EXERCISE DIRECTIONS
Copy out the data line by line exactly, from its start to the line bearing "Points per Measurement", inclusive.
[Start of section]
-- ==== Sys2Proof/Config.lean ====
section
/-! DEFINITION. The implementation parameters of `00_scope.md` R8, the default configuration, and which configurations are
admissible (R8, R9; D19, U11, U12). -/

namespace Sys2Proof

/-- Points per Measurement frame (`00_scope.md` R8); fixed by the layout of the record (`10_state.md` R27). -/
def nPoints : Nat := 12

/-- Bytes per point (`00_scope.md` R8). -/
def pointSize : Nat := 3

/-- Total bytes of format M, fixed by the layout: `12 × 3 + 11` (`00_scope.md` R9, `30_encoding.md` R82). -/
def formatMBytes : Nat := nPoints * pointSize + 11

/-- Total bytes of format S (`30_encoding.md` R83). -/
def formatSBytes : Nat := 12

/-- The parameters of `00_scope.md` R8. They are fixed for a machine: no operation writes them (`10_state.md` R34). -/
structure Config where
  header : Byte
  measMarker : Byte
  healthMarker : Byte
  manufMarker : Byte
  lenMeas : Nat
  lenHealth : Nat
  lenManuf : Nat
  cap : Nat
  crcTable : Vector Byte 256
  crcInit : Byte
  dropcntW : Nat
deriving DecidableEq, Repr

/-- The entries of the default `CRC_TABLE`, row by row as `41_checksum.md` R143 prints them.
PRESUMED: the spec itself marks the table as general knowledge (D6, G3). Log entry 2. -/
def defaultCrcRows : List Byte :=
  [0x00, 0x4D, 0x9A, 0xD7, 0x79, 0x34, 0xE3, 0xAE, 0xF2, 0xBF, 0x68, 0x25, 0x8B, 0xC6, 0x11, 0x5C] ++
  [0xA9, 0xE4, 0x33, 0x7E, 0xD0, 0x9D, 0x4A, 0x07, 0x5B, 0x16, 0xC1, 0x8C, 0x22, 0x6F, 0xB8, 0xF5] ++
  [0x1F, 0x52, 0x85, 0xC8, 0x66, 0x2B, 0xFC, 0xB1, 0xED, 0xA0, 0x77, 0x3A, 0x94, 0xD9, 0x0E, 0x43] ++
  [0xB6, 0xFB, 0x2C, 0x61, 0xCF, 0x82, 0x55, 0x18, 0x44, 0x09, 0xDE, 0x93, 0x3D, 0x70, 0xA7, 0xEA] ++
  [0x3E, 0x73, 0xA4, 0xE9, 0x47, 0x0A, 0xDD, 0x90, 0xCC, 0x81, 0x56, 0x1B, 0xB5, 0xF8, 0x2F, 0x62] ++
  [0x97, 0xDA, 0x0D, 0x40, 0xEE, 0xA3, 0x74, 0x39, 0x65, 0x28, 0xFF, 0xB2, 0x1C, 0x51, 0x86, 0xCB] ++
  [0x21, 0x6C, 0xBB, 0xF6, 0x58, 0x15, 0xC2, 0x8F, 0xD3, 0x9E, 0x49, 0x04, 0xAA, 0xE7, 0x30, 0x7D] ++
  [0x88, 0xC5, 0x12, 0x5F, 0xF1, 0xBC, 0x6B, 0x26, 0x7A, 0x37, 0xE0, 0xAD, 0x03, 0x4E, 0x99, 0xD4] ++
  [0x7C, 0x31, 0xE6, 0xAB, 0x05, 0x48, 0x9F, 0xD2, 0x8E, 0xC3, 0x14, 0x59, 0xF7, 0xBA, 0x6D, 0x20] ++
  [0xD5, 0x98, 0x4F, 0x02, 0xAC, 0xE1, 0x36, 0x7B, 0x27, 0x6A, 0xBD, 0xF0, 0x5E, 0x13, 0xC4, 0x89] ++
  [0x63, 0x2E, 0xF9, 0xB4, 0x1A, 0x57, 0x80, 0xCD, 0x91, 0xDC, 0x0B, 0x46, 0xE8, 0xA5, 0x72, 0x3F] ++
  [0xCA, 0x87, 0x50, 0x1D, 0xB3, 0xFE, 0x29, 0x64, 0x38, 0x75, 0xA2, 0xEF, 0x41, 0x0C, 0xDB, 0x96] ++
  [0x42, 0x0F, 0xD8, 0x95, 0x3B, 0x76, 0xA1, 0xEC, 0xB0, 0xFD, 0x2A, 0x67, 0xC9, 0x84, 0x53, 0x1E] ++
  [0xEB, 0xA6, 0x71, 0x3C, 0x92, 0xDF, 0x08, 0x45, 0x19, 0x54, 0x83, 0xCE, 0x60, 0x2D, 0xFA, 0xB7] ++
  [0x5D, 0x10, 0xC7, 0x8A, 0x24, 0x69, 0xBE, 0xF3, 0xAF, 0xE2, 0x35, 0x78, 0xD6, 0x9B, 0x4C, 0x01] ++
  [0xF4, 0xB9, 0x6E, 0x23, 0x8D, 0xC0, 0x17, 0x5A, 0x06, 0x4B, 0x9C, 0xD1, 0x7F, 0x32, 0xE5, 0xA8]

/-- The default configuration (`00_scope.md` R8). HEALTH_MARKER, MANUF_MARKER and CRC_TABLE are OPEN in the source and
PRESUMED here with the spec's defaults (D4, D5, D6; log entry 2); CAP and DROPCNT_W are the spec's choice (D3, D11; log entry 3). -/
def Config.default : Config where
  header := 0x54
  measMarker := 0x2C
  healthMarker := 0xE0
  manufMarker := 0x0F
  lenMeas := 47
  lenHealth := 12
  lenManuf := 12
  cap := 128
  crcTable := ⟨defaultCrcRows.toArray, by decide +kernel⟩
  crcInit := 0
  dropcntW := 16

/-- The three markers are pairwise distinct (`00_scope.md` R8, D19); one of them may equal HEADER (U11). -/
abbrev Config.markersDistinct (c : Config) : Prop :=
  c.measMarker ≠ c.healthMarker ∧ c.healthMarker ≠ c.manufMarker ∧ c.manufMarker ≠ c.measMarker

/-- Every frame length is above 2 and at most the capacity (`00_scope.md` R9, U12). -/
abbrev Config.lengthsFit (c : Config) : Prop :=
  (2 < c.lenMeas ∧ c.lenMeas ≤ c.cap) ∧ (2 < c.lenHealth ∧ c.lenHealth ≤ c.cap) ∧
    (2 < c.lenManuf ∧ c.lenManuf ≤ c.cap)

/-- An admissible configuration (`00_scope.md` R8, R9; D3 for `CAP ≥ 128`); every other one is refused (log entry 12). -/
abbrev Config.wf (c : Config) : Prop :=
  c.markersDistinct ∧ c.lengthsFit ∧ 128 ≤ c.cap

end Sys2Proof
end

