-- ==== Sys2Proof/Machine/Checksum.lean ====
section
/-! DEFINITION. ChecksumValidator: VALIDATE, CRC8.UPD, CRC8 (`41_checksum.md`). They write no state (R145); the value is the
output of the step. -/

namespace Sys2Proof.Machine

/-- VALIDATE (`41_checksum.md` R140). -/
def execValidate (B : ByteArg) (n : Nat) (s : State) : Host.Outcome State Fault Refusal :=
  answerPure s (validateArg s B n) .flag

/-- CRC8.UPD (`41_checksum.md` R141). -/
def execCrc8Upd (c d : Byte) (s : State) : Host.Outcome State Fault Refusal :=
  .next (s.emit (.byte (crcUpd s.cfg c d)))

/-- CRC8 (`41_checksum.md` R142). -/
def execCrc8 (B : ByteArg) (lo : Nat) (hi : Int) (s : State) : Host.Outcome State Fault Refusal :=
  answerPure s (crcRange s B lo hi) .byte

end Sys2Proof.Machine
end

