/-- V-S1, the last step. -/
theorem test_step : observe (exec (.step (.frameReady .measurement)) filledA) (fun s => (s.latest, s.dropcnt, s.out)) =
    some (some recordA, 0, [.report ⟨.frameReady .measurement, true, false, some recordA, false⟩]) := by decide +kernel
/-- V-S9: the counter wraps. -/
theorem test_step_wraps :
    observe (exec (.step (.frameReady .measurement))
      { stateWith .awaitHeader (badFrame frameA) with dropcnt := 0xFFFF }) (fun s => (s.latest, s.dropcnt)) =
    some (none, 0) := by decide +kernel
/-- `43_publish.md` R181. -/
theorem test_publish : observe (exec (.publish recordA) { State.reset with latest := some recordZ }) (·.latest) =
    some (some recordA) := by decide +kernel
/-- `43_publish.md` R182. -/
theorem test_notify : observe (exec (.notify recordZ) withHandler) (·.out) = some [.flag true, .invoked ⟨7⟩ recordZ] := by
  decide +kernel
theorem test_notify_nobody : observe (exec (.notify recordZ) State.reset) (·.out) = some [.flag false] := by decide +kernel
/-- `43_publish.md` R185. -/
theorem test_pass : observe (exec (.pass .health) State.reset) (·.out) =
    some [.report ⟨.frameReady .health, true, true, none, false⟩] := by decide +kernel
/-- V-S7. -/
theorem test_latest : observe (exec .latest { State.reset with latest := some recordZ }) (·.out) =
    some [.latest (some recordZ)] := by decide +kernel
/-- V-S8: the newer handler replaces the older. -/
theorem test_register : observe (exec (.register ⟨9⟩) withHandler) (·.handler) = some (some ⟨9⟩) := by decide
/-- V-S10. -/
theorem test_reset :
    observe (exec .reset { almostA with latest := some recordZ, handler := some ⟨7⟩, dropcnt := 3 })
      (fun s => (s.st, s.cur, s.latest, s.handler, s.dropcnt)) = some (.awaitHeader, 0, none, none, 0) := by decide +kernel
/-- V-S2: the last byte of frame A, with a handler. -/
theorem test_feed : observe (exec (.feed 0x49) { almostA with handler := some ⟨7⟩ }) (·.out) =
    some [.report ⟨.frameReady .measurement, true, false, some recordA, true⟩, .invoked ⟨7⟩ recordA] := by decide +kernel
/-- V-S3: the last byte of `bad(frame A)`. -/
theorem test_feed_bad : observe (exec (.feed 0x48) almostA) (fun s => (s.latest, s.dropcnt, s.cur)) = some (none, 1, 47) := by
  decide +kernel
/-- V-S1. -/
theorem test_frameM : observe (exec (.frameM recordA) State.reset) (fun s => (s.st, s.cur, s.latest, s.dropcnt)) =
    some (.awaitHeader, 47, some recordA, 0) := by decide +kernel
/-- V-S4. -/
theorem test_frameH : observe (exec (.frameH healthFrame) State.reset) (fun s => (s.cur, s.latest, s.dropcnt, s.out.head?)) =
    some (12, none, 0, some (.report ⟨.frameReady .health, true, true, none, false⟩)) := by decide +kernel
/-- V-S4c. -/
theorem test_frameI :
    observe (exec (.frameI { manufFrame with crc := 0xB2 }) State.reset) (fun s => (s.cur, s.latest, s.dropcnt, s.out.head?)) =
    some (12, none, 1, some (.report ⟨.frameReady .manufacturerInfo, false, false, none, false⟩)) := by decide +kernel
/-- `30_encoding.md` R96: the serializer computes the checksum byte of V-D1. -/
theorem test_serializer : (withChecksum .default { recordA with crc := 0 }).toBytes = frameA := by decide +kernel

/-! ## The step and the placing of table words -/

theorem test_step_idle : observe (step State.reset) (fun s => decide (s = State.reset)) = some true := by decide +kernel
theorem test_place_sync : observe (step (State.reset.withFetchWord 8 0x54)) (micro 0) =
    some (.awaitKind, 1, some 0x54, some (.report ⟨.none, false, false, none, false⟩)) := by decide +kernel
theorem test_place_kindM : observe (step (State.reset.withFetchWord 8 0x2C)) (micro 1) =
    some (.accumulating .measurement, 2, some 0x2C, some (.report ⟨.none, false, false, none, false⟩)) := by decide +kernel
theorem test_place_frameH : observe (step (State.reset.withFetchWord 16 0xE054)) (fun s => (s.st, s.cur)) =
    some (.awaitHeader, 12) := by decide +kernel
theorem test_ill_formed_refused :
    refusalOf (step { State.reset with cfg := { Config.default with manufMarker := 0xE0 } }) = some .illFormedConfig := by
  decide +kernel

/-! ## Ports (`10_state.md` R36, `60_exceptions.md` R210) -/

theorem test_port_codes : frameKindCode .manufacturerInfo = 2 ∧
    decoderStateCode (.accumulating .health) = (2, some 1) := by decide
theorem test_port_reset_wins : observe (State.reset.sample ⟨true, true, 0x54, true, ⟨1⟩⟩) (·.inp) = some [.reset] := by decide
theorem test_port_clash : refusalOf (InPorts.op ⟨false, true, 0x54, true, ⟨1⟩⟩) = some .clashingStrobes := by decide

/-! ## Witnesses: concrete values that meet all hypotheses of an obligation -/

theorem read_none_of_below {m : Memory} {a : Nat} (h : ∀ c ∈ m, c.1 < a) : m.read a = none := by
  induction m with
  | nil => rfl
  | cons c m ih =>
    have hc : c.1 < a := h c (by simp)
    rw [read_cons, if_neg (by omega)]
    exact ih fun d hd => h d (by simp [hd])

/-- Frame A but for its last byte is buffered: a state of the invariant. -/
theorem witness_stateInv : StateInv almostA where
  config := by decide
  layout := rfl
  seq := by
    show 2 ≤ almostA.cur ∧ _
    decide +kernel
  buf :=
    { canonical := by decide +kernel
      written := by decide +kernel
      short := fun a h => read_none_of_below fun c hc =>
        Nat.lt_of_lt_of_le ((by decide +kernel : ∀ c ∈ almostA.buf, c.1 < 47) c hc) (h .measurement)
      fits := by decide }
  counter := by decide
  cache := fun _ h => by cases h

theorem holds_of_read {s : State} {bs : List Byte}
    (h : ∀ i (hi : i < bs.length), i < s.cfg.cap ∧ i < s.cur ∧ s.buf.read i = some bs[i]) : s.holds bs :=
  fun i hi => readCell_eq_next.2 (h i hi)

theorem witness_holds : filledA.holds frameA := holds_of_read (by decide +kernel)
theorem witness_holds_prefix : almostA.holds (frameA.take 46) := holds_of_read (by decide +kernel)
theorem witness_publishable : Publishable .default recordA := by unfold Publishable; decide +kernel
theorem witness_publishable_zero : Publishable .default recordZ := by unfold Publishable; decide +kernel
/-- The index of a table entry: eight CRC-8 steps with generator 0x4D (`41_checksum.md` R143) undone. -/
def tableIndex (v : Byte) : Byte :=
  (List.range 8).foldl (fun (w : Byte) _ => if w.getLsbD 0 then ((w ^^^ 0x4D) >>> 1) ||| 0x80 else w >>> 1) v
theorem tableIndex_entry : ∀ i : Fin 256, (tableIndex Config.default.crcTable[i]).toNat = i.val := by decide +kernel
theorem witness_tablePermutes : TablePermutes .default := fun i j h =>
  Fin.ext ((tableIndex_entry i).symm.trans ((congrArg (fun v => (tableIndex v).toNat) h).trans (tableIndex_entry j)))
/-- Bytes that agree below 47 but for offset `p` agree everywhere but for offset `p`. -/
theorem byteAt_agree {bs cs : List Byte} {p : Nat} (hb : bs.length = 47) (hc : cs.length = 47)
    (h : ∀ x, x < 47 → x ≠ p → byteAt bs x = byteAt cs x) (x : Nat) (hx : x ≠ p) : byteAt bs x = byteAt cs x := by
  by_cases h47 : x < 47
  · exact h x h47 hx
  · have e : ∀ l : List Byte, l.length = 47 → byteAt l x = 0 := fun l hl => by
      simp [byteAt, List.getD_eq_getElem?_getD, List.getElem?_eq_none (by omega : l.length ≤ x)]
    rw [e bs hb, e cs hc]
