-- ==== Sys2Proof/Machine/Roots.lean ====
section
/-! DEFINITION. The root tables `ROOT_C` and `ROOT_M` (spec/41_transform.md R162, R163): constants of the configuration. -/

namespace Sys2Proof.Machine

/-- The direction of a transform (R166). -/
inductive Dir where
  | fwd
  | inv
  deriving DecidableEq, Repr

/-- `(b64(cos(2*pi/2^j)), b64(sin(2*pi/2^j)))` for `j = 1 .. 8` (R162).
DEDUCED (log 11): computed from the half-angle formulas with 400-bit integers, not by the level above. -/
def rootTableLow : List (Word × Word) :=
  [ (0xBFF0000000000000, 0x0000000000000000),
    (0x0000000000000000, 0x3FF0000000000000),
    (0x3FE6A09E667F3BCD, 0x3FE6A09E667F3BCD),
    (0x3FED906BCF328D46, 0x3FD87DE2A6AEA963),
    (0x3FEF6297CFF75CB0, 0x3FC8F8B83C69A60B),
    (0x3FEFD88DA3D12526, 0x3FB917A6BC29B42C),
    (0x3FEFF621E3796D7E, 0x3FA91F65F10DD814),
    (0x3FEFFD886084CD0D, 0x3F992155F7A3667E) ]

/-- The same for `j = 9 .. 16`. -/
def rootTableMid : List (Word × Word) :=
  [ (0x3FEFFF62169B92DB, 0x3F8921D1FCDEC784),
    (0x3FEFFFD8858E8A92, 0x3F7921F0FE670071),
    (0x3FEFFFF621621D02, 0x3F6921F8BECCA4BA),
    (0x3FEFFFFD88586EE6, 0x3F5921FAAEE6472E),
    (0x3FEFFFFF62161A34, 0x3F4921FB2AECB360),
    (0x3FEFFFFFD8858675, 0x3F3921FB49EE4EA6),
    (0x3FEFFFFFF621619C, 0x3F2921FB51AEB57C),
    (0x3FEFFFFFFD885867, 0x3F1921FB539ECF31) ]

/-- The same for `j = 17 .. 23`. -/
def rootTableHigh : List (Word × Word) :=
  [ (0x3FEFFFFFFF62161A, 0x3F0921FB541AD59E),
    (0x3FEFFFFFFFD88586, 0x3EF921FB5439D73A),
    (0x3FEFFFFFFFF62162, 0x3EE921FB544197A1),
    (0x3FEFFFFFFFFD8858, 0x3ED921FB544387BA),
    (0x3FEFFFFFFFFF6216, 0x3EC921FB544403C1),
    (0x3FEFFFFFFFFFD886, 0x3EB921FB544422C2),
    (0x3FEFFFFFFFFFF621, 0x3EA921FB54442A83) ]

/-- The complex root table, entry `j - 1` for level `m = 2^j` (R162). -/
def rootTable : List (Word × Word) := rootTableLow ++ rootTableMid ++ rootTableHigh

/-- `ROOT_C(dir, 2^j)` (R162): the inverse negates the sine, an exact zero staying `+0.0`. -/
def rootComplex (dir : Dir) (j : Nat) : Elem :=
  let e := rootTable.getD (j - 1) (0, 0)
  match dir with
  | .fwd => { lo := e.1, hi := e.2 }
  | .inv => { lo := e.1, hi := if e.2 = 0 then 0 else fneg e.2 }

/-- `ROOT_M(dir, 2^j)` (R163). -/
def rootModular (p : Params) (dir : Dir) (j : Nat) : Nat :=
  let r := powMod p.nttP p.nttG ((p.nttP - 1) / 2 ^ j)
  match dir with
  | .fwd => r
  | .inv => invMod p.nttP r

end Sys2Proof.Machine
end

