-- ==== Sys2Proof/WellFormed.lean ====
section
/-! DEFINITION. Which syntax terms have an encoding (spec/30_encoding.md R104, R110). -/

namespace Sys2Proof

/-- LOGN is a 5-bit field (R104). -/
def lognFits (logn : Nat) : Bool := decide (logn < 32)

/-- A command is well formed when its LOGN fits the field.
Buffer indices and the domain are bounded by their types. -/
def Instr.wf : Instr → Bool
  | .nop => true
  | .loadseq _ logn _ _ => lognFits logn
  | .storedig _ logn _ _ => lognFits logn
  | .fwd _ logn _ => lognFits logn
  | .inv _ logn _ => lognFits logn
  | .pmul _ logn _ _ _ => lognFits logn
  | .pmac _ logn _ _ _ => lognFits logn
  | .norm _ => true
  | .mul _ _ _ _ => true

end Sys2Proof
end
[End of section]
SOLUTION TO THIS PROBLEM
-- ==== Sys2Proof/Config.lean ====
section
/-! DEFINITION. The implementation parameters of `00_scope.md` R8, the default configuration, and which configurations are
admissible (R8, R9; D19, U11, U12). -/

namespace Sys2Proof

/-- Points per Measurement frame (`00_scope.md` R8); fixed by the layout of the record (`10_state.md` R27). -/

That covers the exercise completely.